--- What is expected ---
Lines to return, exactly: from the line with "(s.badAccess f off).tiles" to the line with "(s.clearRegs p).ens = s.ens" in the entries below, both included.

Records provided Start Marker

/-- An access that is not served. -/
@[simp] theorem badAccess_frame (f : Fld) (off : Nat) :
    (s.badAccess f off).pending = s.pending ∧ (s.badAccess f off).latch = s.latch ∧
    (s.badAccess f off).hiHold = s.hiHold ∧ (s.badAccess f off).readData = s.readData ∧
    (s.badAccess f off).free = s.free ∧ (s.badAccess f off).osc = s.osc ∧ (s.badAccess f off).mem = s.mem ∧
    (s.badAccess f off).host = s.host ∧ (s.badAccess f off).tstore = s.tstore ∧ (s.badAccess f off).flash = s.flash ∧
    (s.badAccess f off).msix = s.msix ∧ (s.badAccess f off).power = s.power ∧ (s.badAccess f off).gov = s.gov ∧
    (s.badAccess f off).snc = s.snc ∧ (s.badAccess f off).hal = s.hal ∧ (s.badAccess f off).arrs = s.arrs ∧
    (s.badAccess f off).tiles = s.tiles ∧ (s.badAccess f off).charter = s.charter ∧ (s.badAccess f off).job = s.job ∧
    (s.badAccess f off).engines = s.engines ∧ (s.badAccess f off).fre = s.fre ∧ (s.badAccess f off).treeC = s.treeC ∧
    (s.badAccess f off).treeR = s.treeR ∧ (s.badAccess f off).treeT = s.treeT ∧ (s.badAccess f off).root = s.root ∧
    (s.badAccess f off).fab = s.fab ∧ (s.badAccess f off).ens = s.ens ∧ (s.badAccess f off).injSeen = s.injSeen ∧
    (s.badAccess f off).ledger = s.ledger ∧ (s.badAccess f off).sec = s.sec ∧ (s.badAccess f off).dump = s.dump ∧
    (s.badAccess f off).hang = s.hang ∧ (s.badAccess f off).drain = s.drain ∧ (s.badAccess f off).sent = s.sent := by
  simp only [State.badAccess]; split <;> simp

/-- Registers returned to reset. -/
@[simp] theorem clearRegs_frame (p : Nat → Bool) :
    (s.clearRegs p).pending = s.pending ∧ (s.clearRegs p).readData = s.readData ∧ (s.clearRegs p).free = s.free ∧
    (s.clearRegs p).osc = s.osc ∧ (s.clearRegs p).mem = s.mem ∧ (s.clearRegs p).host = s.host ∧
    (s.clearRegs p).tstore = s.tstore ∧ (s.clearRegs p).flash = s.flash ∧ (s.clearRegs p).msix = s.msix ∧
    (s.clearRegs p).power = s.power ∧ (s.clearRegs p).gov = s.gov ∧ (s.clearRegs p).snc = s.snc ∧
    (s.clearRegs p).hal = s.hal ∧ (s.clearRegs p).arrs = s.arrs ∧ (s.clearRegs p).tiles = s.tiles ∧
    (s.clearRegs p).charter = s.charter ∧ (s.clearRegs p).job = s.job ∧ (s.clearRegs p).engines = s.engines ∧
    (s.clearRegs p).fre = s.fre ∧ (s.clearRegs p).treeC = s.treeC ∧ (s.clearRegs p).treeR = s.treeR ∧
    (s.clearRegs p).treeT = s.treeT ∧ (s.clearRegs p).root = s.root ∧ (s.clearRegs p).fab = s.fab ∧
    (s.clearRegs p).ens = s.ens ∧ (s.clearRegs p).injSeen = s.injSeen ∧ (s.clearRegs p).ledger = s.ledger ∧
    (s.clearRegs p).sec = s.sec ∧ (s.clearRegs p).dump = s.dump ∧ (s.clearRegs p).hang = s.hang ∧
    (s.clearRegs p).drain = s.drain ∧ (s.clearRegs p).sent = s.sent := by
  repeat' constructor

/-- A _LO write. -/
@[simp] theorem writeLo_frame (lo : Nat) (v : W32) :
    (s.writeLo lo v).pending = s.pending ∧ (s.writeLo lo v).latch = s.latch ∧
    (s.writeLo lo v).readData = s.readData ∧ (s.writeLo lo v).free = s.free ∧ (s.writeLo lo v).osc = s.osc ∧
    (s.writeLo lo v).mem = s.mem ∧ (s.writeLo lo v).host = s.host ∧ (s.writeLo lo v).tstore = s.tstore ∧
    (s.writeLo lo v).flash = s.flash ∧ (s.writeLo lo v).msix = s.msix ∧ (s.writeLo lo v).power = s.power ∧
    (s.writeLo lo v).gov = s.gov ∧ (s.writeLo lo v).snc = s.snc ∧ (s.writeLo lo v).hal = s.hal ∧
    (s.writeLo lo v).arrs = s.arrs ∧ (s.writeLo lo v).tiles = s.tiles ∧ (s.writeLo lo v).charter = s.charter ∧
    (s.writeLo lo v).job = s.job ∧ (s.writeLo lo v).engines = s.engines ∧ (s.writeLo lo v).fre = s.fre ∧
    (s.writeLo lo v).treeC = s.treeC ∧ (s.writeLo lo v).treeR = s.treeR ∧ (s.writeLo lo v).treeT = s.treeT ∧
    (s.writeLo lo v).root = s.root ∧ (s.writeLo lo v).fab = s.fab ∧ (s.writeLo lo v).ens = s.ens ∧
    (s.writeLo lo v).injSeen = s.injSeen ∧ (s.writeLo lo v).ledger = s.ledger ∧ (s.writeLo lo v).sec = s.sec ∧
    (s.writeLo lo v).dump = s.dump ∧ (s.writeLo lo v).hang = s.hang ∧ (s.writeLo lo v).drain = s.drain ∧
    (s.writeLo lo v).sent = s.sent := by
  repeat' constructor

Records provided End Marker

--- Output of the exercise ---
    (s.badAccess f off).tiles = s.tiles ∧ (s.badAccess f off).charter = s.charter ∧ (s.badAccess f off).job = s.job ∧
    (s.badAccess f off).engines = s.engines ∧ (s.badAccess f off).fre = s.fre ∧ (s.badAccess f off).treeC = s.treeC ∧
    (s.badAccess f off).treeR = s.treeR ∧ (s.badAccess f off).treeT = s.treeT ∧ (s.badAccess f off).root = s.root ∧
    (s.badAccess f off).fab = s.fab ∧ (s.badAccess f off).ens = s.ens ∧ (s.badAccess f off).injSeen = s.injSeen ∧
    (s.badAccess f off).ledger = s.ledger ∧ (s.badAccess f off).sec = s.sec ∧ (s.badAccess f off).dump = s.dump ∧
    (s.badAccess f off).hang = s.hang ∧ (s.badAccess f off).drain = s.drain ∧ (s.badAccess f off).sent = s.sent := by
  simp only [State.badAccess]; split <;> simp

/-- Registers returned to reset. -/
@[simp] theorem clearRegs_frame (p : Nat → Bool) :
    (s.clearRegs p).pending = s.pending ∧ (s.clearRegs p).readData = s.readData ∧ (s.clearRegs p).free = s.free ∧
    (s.clearRegs p).osc = s.osc ∧ (s.clearRegs p).mem = s.mem ∧ (s.clearRegs p).host = s.host ∧
    (s.clearRegs p).tstore = s.tstore ∧ (s.clearRegs p).flash = s.flash ∧ (s.clearRegs p).msix = s.msix ∧
    (s.clearRegs p).power = s.power ∧ (s.clearRegs p).gov = s.gov ∧ (s.clearRegs p).snc = s.snc ∧
    (s.clearRegs p).hal = s.hal ∧ (s.clearRegs p).arrs = s.arrs ∧ (s.clearRegs p).tiles = s.tiles ∧
    (s.clearRegs p).charter = s.charter ∧ (s.clearRegs p).job = s.job ∧ (s.clearRegs p).engines = s.engines ∧
    (s.clearRegs p).fre = s.fre ∧ (s.clearRegs p).treeC = s.treeC ∧ (s.clearRegs p).treeR = s.treeR ∧
    (s.clearRegs p).treeT = s.treeT ∧ (s.clearRegs p).root = s.root ∧ (s.clearRegs p).fab = s.fab ∧
    (s.clearRegs p).ens = s.ens ∧ (s.clearRegs p).injSeen = s.injSeen ∧ (s.clearRegs p).ledger = s.ledger ∧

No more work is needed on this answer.